— DATA SHOWN —
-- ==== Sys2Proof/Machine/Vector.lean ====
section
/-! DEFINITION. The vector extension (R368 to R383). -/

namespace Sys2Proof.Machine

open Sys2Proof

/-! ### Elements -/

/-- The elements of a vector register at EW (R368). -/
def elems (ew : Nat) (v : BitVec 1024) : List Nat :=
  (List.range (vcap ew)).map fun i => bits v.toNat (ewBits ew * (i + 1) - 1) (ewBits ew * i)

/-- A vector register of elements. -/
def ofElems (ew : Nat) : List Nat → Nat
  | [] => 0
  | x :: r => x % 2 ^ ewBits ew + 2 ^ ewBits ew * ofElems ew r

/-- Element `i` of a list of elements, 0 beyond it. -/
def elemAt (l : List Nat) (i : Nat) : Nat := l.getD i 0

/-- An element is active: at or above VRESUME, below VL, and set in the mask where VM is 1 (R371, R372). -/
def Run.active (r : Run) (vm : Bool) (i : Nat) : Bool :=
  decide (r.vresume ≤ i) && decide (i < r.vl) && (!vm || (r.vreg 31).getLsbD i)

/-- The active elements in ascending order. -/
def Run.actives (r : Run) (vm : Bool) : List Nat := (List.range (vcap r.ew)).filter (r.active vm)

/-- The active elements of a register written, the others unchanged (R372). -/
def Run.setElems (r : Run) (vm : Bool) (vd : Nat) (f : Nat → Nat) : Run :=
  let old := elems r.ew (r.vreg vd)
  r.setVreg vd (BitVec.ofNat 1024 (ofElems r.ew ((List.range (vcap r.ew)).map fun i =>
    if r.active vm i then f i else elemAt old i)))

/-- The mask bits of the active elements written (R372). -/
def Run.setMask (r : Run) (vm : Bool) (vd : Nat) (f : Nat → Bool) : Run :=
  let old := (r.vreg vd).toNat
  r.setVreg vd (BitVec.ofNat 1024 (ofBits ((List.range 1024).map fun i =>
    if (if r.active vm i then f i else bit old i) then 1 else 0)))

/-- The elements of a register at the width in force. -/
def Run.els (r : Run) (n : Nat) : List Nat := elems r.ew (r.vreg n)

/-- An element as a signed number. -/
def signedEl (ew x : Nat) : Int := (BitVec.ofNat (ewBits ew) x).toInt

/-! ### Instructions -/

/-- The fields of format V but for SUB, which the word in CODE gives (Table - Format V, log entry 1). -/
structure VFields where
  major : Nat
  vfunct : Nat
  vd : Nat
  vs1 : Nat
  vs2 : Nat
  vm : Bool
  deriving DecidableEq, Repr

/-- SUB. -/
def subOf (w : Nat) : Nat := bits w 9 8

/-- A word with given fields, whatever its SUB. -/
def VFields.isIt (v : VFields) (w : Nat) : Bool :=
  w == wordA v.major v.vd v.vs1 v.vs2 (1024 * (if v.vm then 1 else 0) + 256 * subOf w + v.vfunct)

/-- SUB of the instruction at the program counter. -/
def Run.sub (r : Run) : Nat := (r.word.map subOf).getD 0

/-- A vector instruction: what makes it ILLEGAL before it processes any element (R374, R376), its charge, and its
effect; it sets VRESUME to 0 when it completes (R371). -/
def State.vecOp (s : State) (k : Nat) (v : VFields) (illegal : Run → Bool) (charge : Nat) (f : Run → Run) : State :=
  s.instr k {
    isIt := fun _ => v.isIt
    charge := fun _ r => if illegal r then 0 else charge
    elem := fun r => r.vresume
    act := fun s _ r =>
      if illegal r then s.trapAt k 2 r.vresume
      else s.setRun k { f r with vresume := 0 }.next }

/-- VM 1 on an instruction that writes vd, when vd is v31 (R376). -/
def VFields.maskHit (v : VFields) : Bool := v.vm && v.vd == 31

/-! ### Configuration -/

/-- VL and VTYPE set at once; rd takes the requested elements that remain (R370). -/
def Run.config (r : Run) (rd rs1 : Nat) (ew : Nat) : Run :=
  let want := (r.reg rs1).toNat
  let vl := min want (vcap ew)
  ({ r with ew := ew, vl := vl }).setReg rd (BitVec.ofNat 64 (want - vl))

* * *

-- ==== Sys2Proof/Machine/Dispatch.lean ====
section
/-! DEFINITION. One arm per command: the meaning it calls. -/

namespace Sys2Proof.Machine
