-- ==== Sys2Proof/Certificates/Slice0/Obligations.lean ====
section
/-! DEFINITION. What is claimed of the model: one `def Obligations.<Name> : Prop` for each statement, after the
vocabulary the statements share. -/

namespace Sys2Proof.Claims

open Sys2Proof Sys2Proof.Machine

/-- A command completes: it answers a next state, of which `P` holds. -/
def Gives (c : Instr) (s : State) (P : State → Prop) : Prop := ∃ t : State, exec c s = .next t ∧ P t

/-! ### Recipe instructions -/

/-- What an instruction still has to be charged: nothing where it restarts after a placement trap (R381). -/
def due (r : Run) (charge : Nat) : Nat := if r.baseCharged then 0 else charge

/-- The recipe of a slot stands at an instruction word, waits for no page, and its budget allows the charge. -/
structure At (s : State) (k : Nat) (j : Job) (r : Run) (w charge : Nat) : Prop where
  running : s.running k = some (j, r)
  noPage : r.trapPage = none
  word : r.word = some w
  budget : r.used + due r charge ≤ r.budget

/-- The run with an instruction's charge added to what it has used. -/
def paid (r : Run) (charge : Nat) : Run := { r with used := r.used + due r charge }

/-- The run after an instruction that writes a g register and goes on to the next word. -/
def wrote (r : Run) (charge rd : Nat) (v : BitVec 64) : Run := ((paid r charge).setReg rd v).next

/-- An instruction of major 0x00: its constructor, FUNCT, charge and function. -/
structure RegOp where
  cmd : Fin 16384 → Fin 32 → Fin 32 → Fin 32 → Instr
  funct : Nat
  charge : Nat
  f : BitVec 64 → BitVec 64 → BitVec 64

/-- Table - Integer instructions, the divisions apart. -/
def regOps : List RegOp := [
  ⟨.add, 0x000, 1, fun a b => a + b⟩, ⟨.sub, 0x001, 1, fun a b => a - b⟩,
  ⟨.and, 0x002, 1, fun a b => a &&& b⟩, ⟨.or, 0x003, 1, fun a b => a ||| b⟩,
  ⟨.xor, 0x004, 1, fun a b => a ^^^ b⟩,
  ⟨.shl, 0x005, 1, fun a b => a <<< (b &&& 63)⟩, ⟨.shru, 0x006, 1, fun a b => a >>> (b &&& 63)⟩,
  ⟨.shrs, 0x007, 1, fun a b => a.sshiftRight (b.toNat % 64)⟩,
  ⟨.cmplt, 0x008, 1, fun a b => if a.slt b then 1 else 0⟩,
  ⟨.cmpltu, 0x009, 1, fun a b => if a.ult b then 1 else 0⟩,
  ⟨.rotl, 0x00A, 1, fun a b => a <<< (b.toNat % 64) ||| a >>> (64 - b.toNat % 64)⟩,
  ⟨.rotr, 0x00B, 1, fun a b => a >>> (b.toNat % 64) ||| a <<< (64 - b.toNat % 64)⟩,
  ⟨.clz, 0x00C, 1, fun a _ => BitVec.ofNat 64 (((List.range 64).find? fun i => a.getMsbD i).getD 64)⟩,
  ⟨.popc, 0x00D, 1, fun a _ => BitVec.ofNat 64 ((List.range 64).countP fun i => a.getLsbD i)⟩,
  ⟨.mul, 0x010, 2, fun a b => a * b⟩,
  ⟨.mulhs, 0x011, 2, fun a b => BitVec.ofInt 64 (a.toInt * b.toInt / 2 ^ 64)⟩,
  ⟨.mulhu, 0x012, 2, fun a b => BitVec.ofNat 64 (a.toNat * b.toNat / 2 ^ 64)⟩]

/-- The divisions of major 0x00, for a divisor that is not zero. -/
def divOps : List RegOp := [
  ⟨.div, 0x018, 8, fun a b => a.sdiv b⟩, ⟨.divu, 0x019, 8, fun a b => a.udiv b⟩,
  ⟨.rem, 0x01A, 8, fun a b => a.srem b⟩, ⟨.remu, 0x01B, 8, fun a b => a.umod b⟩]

==

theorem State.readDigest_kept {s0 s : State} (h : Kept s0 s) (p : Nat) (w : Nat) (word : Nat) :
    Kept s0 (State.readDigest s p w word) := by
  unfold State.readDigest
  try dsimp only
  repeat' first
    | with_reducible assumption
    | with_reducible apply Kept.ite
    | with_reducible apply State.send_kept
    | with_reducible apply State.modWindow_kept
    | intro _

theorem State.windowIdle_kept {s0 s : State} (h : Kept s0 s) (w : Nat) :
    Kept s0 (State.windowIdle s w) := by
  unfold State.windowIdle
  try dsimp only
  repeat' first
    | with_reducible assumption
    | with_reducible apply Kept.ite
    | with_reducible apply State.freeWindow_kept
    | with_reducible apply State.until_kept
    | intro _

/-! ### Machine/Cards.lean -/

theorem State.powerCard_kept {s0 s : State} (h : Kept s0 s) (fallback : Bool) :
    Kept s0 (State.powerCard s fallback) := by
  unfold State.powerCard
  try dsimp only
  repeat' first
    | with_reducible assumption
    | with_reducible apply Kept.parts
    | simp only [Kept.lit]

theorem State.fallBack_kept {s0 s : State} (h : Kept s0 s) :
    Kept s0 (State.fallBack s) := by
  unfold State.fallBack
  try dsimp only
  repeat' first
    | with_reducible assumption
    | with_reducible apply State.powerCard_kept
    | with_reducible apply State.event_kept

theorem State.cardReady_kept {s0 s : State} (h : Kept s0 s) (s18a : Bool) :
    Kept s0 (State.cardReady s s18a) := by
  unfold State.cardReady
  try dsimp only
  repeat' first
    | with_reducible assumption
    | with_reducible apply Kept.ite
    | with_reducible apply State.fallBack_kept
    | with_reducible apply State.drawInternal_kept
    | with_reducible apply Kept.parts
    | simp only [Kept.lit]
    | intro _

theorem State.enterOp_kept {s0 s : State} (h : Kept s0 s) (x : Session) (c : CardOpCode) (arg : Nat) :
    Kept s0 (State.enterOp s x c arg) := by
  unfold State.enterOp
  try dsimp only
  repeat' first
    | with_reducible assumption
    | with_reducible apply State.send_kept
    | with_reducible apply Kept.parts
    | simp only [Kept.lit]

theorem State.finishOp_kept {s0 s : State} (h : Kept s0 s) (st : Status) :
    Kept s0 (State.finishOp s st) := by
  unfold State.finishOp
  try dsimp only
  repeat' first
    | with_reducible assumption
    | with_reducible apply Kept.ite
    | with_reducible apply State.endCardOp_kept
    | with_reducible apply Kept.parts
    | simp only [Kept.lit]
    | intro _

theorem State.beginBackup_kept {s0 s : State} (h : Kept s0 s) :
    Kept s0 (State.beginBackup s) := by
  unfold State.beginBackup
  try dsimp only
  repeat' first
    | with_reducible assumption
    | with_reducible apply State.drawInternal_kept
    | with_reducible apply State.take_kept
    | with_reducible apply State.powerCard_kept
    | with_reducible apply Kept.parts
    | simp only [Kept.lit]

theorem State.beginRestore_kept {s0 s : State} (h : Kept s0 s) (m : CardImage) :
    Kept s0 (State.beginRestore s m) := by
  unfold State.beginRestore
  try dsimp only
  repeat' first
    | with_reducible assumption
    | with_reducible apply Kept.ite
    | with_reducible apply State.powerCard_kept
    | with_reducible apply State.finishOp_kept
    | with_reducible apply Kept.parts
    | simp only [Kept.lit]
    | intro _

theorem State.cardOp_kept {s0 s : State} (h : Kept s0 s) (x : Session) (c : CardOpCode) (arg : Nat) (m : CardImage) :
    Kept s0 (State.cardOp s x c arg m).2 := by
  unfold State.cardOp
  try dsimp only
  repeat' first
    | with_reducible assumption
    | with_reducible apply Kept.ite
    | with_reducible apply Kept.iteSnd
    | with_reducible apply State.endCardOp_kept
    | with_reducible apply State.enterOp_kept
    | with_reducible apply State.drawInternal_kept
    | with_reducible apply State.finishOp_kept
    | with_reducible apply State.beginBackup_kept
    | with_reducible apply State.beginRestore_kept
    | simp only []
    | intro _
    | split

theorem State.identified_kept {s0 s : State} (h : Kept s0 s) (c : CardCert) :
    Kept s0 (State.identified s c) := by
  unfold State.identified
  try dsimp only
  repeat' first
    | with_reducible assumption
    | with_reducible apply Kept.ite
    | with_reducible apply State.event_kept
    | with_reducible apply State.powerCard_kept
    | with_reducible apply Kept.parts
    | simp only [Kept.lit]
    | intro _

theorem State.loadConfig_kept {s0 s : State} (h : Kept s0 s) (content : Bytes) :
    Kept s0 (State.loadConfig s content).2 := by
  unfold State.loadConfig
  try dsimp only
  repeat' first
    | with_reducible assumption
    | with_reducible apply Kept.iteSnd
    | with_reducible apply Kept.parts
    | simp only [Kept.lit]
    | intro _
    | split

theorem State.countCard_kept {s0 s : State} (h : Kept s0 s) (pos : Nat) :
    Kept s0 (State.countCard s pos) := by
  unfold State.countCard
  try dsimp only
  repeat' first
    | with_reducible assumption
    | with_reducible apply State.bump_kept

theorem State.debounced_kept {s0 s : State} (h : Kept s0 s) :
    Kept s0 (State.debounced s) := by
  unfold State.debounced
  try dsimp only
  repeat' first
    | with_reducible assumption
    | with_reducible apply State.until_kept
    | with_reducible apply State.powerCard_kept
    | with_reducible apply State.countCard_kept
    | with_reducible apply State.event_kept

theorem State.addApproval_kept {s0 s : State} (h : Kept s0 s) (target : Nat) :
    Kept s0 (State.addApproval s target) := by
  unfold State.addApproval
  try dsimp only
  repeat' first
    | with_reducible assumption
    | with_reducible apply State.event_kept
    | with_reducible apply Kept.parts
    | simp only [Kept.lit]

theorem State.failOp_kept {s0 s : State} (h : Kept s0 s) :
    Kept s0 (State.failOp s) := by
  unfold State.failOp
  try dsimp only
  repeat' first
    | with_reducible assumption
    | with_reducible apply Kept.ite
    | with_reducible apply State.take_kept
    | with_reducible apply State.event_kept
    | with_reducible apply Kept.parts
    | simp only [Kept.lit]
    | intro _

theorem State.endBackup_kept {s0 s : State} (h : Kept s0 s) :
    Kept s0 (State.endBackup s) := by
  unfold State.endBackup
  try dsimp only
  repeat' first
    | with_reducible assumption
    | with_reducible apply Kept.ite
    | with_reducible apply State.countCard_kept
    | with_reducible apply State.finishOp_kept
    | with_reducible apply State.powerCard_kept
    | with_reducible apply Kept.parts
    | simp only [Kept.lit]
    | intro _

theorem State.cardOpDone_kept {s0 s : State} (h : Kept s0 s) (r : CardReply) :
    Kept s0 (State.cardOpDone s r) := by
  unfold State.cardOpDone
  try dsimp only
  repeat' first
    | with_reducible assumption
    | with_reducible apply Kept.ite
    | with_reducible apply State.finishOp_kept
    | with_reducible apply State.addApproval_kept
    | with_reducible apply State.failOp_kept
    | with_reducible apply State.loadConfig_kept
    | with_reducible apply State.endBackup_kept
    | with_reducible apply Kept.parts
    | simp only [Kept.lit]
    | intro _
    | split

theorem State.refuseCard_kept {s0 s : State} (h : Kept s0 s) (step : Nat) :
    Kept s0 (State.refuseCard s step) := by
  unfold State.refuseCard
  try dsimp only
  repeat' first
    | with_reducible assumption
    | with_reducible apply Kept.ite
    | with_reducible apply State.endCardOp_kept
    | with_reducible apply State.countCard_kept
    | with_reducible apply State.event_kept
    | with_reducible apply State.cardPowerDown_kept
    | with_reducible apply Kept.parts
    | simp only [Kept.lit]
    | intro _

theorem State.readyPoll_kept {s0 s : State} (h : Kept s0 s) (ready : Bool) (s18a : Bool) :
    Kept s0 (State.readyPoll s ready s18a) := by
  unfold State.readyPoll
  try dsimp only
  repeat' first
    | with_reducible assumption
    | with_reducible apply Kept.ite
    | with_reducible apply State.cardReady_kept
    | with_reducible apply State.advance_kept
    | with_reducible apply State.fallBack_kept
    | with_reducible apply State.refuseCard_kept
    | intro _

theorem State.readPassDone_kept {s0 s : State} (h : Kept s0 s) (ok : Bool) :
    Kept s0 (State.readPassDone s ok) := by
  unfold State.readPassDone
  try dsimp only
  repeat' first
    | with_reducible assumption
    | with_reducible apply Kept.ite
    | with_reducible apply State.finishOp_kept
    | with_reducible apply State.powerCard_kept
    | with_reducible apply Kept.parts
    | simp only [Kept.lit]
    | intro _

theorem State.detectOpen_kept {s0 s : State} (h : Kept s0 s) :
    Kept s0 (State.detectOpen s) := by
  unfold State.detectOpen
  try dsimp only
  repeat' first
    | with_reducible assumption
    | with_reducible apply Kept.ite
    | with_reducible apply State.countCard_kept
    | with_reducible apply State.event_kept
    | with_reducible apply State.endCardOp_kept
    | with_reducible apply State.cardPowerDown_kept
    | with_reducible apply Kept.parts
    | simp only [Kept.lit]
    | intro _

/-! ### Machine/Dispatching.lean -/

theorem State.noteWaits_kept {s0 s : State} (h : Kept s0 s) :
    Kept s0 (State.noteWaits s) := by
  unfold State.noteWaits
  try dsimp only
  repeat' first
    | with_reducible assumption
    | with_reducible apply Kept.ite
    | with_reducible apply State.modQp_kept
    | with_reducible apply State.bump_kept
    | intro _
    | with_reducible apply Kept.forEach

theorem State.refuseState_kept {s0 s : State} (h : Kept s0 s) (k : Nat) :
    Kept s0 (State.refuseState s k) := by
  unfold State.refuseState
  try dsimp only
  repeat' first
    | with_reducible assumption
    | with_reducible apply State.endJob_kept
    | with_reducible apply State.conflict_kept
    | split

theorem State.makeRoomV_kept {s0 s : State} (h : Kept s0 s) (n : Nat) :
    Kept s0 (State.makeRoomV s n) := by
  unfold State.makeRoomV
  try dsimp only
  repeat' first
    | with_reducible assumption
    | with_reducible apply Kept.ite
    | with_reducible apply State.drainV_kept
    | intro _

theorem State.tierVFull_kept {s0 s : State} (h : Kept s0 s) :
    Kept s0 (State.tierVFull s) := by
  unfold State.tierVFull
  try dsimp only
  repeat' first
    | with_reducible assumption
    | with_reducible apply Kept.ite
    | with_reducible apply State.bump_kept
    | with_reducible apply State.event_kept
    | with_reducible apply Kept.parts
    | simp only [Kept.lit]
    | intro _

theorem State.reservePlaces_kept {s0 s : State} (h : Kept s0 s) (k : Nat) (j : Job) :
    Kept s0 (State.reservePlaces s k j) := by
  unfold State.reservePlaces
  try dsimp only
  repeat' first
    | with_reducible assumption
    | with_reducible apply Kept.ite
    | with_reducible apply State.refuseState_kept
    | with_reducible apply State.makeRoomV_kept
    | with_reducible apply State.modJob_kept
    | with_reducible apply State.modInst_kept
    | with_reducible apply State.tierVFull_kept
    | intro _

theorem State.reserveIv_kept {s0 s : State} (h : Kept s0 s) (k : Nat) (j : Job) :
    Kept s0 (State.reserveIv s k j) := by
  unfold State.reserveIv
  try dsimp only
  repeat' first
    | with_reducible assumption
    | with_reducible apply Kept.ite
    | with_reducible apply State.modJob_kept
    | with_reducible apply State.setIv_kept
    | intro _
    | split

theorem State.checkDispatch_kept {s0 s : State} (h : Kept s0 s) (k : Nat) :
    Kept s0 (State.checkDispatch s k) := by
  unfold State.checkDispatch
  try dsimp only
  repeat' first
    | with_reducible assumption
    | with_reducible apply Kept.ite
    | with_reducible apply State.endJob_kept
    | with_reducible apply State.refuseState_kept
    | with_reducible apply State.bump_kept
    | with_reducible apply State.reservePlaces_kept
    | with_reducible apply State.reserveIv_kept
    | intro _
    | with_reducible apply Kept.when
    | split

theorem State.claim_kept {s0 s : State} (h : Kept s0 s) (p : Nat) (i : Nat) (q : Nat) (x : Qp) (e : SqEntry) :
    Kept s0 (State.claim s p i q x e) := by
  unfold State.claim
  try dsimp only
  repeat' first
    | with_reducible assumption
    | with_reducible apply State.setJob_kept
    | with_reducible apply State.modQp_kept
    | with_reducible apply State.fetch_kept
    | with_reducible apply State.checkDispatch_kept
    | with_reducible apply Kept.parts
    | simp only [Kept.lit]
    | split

— TASK ITEM —
Each line of the records that holds the word "setReg" should be copied out.

— WRITTEN RESPONSE —
  ({ r with ew := ew, vl := vl }).setReg rd (BitVec.ofNat 64 (want - vl))
def wrote (r : Run) (charge rd : Nat) (v : BitVec 64) : Run := ((paid r charge).setReg rd v).next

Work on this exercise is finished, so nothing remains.